It's a long way from Brooklyn Heights to Keyspan Park. It's even longer when you decide that in order for the journey to count, you should really start from the “Welcome to Manhattan” sign 2/3 of the way across the Brooklyn Bridge. And it's longer still when you decide that, what the hey, it'd be quicker to get to that sign by walking across the bridge from Brooklyn, then turning around. And while 100% humidity doesn't make distance longer, it sure makes it feel that way.
Oh, and the Cyclones game? Started an hour late, then was suspended in the fourth inning. When the tarp came out for the second time, Pete and I had no debate over the proper course of action. “This ain't no playoff game,” I said, and we were gone as fast as our wet, swollen, possibly damaged feet could carry us. (Which wasn't very.)
There are some things that make distance seem shorter, though.
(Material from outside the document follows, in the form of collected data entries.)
/-- A commit that has passed step 1 (R509 steps 2 and 3). -/
def Dev.runCommit (d : Dev) (c : CfgJob) (digest : Nat) : Dev :=
  let d' := d.preview c.sects
  let profs := (ofType c.sects tyBufprof).flatMap fun s => s.1.quads.map fun q =>
    (s.2, q, d'.profCheck q s.1.body.prof)
  let d := d.each profs fun d x => d.profResult x.2.1 x.2.2
  let routes := ofType c.sects tyRoute
  let covers := (routes.flatMap fun s => s.1.quads).length = 4
  match profs.find? fun x => x.2.2.isSome with
  | some x =>
    let r := x.2.2.getD (0, 0, 0, 0)
    d.refuseCommit c.aseq St.bufProfileIllegal x.1 (checkDetail r.1 r.2.1)
  | none =>
    if routes ≠ [] ∧ d.net.armed.isSome then d.refuseCommit c.aseq St.routeBusy ((routes.map Prod.snd).headD 0)
    else if routes ≠ [] ∧ !covers then
      d.refuseCommit c.aseq St.descInvalid ((routes.map Prod.snd).headD 0) ((routes.map Prod.snd).headD 0 * 256)
    else
      let rs := d.routeResults d' c.sects
      let d := d.each rs fun d r => d.loadResult r.2.1 r.2.2
      match firstCheck rs with
      | some (k, s, i) => d.shadowInvalid.refuseCommit c.aseq (routeStatus k) s (checkDetail k i)
      | none =>
        let invalid (d : Dev) : Dev := if routes = [] then d else d.shadowInvalid
        match d.commitChecks d' c with
        | some (st, s) => (invalid d).refuseCommit c.aseq st s
        | none =>
          let changed := [0, 1, 2, 3].filter fun q =>
            d.layoutChanges d' q || (d.reformed d').any fun p => p / 128 = q
          match changed.find? fun q => d.shrinksUp d' q with
          | some _ => (invalid d).refuseCommit c.aseq St.bufProfileBusy (((ofType c.sects tyBufprof).map Prod.snd).headD 0)
          | none =>
            let d := if routes = [] then d else d.loadShadow c.sects digest
            let c := { c with quads := changed }
            if changed = [] then (d.relayAll c).finishCommit c
            else
              let d := { d with
                net := { d.net with held := (d.net.held ++ changed).eraseDups }
                mgmt := { d.mgmt with cfgJob := some c } }
              d.each (d.formedPorts.filter fun p => changed.contains (p / 128) && d.linkState p ≠ lsDown) fun d p =>
                d.sendPause p vc06 0xFFFF

/-- CFG_COMMIT (R509), with the content of the image's sections and whether its signature verifies under the key
that R508 names. -/
def cfgCommit (aseq : Nat) (bodies : List CfgBody) (sig : Bool) (d : Dev) : Dev :=
  match d.job? aseq with
  | none => d
  | some j =>
    let w8 := j.w 8
    if bits w8 1 0 = 3 ∨ d.mgmt.cfgJob.isSome then d
    else match d.bufIn j (j.bref 4) with
      | .ok none => d
      | .error st => d.cmd aseq 0x0201 fun _ d => d.commitEnd aseq st
      | .ok (some bs) => d.cmd aseq 0x0201 fun j d =>
        let c : CfgJob :=
          { aseq := aseq, sects := sectsOf bs bodies, mode := bits w8 1 0, t := j.w 9 * 2 ^ 32 + j.w 10
            det := bits w8 3 2, cls := bits w8 5 4, isLocal := imgLocal bs, quads := [], start := d.now }
        if c.cls = 2 then d.commitEnd aseq St.cmdParam
        else if headerOk bs = false then d.refuseCommit aseq St.descInvalid 0
        else match badSection bs with
          | some i => d.refuseCommit aseq St.descInvalid i (i * 256)
          | none =>
            if c.isLocal ∧ d.chRole j.chan ≠ 1 then d.refuseCommit aseq St.descInvalid 0
            else if sig = false ∨ (!c.isLocal ∧ d.fmKey = false) then d.refuseCommit aseq St.imgSignature 0
            else d.runCommit c (imgDigest bs)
Like beating the tar out of your personal tormentors, 8-1. Like Pedro Martinez authoring a low-speed masterpiece and hitting the shower early because this one was safe and we'll need him later. Like having Eddie Coleman and Gary Cohen for company in one ear as one Brooklyn neighborhood slowly turns into another. And better yet, there were Met fans in those neighborhoods. The guy on the northern edge of Midwood who took our picture was wearing a Met cap and beamed when I pointed at it and said we were up 4-0. (“Against the Braves?” he asked. I wondered why the heck he couldn't be sitting on a bench on Ocean Parkway with a radio, but hey, not everybody can be Superfan.) Later, pushing through Gravesend, a man went by on his bicycle, transistor radio strapped to the handlebars, giving me Eddie and Gary in momentary Doppler studio. It wasn't until we were at Keyspan that I heard about Leiter and his rejuvenation. (Which didn't bother me one bit: A Marlin got traded to the AL team in town, whoop-de-doo. Though I gotta say Al did look good in that uniform.)
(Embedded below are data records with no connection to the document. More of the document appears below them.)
-- ==== Sys2Proof/Machine/Meanings.lean ====
section
/-! DEFINITION. The meaning of each command: the effect of its row on the device, which answers the
next state and leaves the queue of waiting commands alone.  The effects stand in the files of their
families. -/

namespace Sys2Proof.Machine

/-- PACKET_ARRIVAL (R596). -/
def execPacketArrival (p : Nat) (s : State) : Host.Outcome State Fault Refusal :=
  act (packetArrival p) s

/-- DESCRIPTOR_ENTRY (R140). -/
def execDescriptorEntry (pid : Nat) (h : Holder) (s : State) : Host.Outcome State Fault Refusal :=
  act (descriptorEntry pid h) s

/-- SCHEDULER_PACKET_START (R194). -/
def execSchedulerPacketStart (e : Nat) (s : State) : Host.Outcome State Fault Refusal :=
  act (schedulerPacketStart e) s

/-- PENNANT_SLOT (R116). -/
def execPennantSlot (p : Nat) (s : State) : Host.Outcome State Fault Refusal :=
  act (pennantSlot p) s

/-- HOLDER_RELEASE (R154). -/
def execHolderRelease (pid : Nat) (h : Holder) (loc : Storage) (s : State) : Host.Outcome State Fault Refusal :=
  act (releaseHolder pid h loc) s

/-- BUFFER_ECC_UNCORRECTABLE (R161). -/
def execBufferEccUncorrectable (pid flit : Nat) (bad : Bool) (s : State) : Host.Outcome State Fault Refusal :=
  act (bufferEccUncorrectable pid flit bad) s

/-- AGEING_TICK (R163). -/
def execAgeingTick (e v : Nat) (s : State) : Host.Outcome State Fault Refusal :=
  act (queueTick e v) s

/-- FLUSH_RECORD_ROOM (R165). -/
def execFlushRecordRoom (e v : Nat) (s : State) : Host.Outcome State Fault Refusal :=
  act (flushRecordRoom e v) s

/-- FAILURE_RECORD_ISSUE (R165). -/
def execFailureRecordIssue (q : Nat) (s : State) : Host.Outcome State Fault Refusal :=
  act (recordIssue q) s

/-- MESH_SUBLINK_FAIL (R143). -/
def execMeshSublinkFail (pair sub : Nat) (s : State) : Host.Outcome State Fault Refusal :=
  act (meshSublinkFail pair sub) s

/-- MESH_LINK_FAIL (R143). -/
def execMeshLinkFail (pair : Nat) (s : State) : Host.Outcome State Fault Refusal :=
  act (meshLinkFail pair) s

/-- QUADRANT_RELAY_DRAINED (R159). -/
def execQuadrantRelayDrained (q : Nat) (s : State) : Host.Outcome State Fault Refusal :=
  act (quadrantRelayDrained q) s

/-- BUF_PROFILE_DRAIN_TIMEOUT (R159). -/
def execBufProfileDrainTimeout (s : State) : Host.Outcome State Fault Refusal :=
  act bufProfileDrainTimeout s

/-- OP_SET (R31). -/
def execOpSet (aseq : Nat) (s : State) : Host.Outcome State Fault Refusal :=
  act (opSet aseq) s

/-- RAIL_RAMP_SETTLED (R32). -/
def execRailRampSettled (v : List Nat) (s : State) : Host.Outcome State Fault Refusal :=
  act (railRampSettled v) s

/-- OP3_DRAIN_COMPLETE (R34). -/
def execOp3DrainComplete (s : State) : Host.Outcome State Fault Refusal :=
  act op3DrainComplete s

/-- OP3_DRAIN_TIMEOUT (R35). -/
def execOp3DrainTimeout (s : State) : Host.Outcome State Fault Refusal :=
  act op3DrainTimeout s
An 8-1 win makes every glass of .500 seem half-full, but I was relieved to hear Gary Cohen — not one for sugarcoating things — pooh-pooh the idea that a split in July was something to fret about, and to include the Mets in his list of talented teams that could have a run in them. Gary didn't say this, but he seems to expect the Mets to put that run together. You keep waiting for it, too. And so does Willie Randolph.
That makes three smart guys expecting this franchise to clear the cobwebs and go on one of those 14-3 tears that makes a season look a whole lot different, while I — the perennial doubter, the thrower of towels, the wanna-be trader of Hall of Fame catchers — walk to Coney Island in the rain. Here's hoping there's an obvious lesson in that, even if it is at my expense.
And whaddya mean there's no game tomorrow?